ENTRIES SUPPLIED:
-- Opening Marker --

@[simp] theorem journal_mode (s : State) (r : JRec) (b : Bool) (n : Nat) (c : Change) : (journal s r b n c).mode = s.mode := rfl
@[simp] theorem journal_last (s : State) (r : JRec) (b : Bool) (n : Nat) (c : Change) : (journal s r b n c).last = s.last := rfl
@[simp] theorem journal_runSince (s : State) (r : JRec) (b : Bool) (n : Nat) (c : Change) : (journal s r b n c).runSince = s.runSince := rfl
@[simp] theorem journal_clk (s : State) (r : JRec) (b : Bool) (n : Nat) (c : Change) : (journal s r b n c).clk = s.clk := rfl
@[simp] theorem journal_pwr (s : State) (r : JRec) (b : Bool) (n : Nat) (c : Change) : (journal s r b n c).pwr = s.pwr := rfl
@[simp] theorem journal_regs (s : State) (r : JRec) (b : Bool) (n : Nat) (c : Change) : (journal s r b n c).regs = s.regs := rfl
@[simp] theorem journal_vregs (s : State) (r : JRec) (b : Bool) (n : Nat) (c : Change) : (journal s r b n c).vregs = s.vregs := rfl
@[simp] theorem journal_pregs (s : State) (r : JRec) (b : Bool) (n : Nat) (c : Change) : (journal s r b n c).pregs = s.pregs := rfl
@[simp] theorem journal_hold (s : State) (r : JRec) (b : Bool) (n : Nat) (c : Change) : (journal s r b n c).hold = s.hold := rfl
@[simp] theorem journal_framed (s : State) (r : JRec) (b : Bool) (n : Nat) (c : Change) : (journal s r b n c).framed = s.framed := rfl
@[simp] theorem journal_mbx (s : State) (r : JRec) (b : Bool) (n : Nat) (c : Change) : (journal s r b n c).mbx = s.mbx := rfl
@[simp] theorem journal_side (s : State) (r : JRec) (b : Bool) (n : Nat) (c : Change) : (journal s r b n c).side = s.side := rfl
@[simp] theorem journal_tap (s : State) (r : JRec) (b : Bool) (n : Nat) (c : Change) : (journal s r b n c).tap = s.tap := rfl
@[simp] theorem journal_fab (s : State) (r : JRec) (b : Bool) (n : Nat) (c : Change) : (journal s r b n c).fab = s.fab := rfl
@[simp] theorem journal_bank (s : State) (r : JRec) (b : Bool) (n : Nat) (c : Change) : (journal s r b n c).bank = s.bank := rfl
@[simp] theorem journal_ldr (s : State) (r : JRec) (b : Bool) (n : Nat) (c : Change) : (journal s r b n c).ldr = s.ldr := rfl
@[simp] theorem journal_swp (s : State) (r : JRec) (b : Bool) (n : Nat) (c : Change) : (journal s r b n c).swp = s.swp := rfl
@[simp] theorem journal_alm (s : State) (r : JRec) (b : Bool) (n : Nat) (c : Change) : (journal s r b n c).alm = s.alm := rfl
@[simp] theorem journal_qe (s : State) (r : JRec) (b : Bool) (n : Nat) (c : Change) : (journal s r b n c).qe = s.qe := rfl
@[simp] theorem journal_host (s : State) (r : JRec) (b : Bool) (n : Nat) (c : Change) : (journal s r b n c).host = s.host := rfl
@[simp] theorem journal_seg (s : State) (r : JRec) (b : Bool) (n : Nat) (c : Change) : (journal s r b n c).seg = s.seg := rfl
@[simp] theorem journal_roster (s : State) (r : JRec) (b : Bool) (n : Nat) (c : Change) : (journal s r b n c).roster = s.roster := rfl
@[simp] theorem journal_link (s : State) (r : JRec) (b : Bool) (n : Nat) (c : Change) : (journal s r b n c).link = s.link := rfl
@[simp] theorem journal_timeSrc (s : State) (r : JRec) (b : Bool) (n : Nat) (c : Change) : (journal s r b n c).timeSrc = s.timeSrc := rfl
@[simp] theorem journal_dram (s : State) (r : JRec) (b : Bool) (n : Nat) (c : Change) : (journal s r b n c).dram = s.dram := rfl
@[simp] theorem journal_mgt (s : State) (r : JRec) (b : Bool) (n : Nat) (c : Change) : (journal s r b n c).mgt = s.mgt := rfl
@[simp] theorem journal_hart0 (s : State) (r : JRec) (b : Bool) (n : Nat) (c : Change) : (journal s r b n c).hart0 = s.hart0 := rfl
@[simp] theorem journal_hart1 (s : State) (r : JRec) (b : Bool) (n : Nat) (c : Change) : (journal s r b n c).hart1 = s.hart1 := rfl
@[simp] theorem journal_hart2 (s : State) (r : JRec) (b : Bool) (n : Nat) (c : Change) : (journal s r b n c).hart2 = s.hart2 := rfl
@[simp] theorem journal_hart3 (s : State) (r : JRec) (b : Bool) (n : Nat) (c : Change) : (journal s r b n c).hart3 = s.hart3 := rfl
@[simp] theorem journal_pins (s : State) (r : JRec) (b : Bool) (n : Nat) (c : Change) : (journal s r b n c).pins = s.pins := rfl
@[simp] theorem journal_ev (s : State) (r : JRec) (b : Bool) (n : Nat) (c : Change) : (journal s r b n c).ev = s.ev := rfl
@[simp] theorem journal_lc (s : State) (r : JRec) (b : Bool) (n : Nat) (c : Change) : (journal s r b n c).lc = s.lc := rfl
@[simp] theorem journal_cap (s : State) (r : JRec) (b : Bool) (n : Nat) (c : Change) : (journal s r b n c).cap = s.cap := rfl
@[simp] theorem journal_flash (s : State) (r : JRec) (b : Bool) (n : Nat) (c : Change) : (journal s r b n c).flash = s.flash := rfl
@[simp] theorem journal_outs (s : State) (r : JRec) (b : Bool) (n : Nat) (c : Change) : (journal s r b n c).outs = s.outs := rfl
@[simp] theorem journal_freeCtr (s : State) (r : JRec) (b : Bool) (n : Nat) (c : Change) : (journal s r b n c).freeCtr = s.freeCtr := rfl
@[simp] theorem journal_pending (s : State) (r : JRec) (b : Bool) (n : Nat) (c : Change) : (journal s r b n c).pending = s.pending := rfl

-- Closing Marker --

WORK REQUIRED:
Copy out the entries. Change nothing.

EXERCISE RESULT:
@[simp] theorem journal_mode (s : State) (r : JRec) (b : Bool) (n : Nat) (c : Change) : (journal s r b n c).mode = s.mode := rfl
@[simp] theorem journal_last (s : State) (r : JRec) (b : Bool) (n : Nat) (c : Change) : (journal s r b n c).last = s.last := rfl
@[simp] theorem journal_runSince (s : State) (r : JRec) (b : Bool) (n : Nat) (c : Change) : (journal s r b n c).runSince = s.runSince := rfl
@[simp] theorem journal_clk (s : State) (r : JRec) (b : Bool) (n : Nat) (c : Change) : (journal s r b n c).clk = s.clk := rfl
@[simp] theorem journal_pwr (s : State) (r : JRec) (b : Bool) (n : Nat) (c : Change) : (journal s r b n c).pwr = s.pwr := rfl
@[simp] theorem journal_regs (s : State) (r : JRec) (b : Bool) (n : Nat) (c : Change) : (journal s r b n c).regs = s.regs := rfl
@[simp] theorem journal_vregs (s : State) (r : JRec) (b : Bool) (n : Nat) (c : Change) : (journal s r b n c).vregs = s.vregs := rfl
@[simp] theorem journal_pregs (s : State) (r : JRec) (b : Bool) (n : Nat) (c : Change) : (journal s r b n c).pregs = s.pregs := rfl
@[simp] theorem journal_hold (s : State) (r : JRec) (b : Bool) (n : Nat) (c : Change) : (journal s r b n c).hold = s.hold := rfl
@[simp] theorem journal_framed (s : State) (r : JRec) (b : Bool) (n : Nat) (c : Change) : (journal s r b n c).framed = s.framed := rfl
@[simp] theorem journal_mbx (s : State) (r : JRec) (b : Bool) (n : Nat) (c : Change) : (journal s r b n c).mbx = s.mbx := rfl
@[simp] theorem journal_side (s : State) (r : JRec) (b : Bool) (n : Nat) (c : Change) : (journal s r b n c).side = s.side := rfl
@[simp] theorem journal_tap (s : State) (r : JRec) (b : Bool) (n : Nat) (c : Change) : (journal s r b n c).tap = s.tap := rfl
@[simp] theorem journal_fab (s : State) (r : JRec) (b : Bool) (n : Nat) (c : Change) : (journal s r b n c).fab = s.fab := rfl
@[simp] theorem journal_bank (s : State) (r : JRec) (b : Bool) (n : Nat) (c : Change) : (journal s r b n c).bank = s.bank := rfl
@[simp] theorem journal_ldr (s : State) (r : JRec) (b : Bool) (n : Nat) (c : Change) : (journal s r b n c).ldr = s.ldr := rfl
@[simp] theorem journal_swp (s : State) (r : JRec) (b : Bool) (n : Nat) (c : Change) : (journal s r b n c).swp = s.swp := rfl
@[simp] theorem journal_alm (s : State) (r : JRec) (b : Bool) (n : Nat) (c : Change) : (journal s r b n c).alm = s.alm := rfl
@[simp] theorem journal_qe (s : State) (r : JRec) (b : Bool) (n : Nat) (c : Change) : (journal s r b n c).qe = s.qe := rfl
@[simp] theorem journal_host (s : State) (r : JRec) (b : Bool) (n : Nat) (c : Change) : (journal s r b n c).host = s.host := rfl
@[simp] theorem journal_seg (s : State) (r : JRec) (b : Bool) (n : Nat) (c : Change) : (journal s r b n c).seg = s.seg := rfl
@[simp] theorem journal_roster (s : State) (r : JRec) (b : Bool) (n : Nat) (c : Change) : (journal s r b n c).roster = s.roster := rfl
@[simp] theorem journal_link (s : State) (r : JRec) (b : Bool) (n : Nat) (c : Change) : (journal s r b n c).link = s.link := rfl
@[simp] theorem journal_timeSrc (s : State) (r : JRec) (b : Bool) (n : Nat) (c : Change) : (journal s r b n c).timeSrc = s.timeSrc := rfl
@[simp] theorem journal_dram (s : State) (r : JRec) (b : Bool) (n : Nat) (c : Change) : (journal s r b n c).dram = s.dram := rfl
@[simp] theorem journal_mgt (s : State) (r : JRec) (b : Bool) (n : Nat) (c : Change) : (journal s r b n c).mgt = s.mgt := rfl
@[simp] theorem journal_hart0 (s : State) (r : JRec) (b : Bool) (n : Nat) (c : Change) : (journal s r b n c).hart0 = s.hart0 := rfl
@[simp] theorem journal_hart1 (s : State) (r : JRec) (b : Bool) (n : Nat) (c : Change) : (journal s r b n c).hart1 = s.hart1 := rfl
@[simp] theorem journal_hart2 (s : State) (r : JRec) (b : Bool) (n : Nat) (c : Change) : (journal s r b n c).hart2 = s.hart2 := rfl
@[simp] theorem journal_hart3 (s : State) (r : JRec) (b : Bool) (n : Nat) (c : Change) : (journal s r b n c).hart3 = s.hart3 := rfl
@[simp] theorem journal_pins (s : State) (r : JRec) (b : Bool) (n : Nat) (c : Change) : (journal s r b n c).pins = s.pins := rfl
@[simp] theorem journal_ev (s : State) (r : JRec) (b : Bool) (n : Nat) (c : Change) : (journal s r b n c).ev = s.ev := rfl
@[simp] theorem journal_lc (s : State) (r : JRec) (b : Bool) (n : Nat) (c : Change) : (journal s r b n c).lc = s.lc := rfl
@[simp] theorem journal_cap (s : State) (r : JRec) (b : Bool) (n : Nat) (c : Change) : (journal s r b n c).cap = s.cap := rfl
@[simp] theorem journal_flash (s : State) (r : JRec) (b : Bool) (n : Nat) (c : Change) : (journal s r b n c).flash = s.flash := rfl
@[simp] theorem journal_outs (s : State) (r : JRec) (b : Bool) (n : Nat) (c : Change) : (journal s r b n c).outs = s.outs := rfl
@[simp] theorem journal_freeCtr (s : State) (r : JRec) (b : Bool) (n : Nat) (c : Change) : (journal s r b n c).freeCtr = s.freeCtr := rfl
@[simp] theorem journal_pending (s : State) (r : JRec) (b : Bool) (n : Nat) (c : Change) : (journal s r b n c).pending = s.pending := rfl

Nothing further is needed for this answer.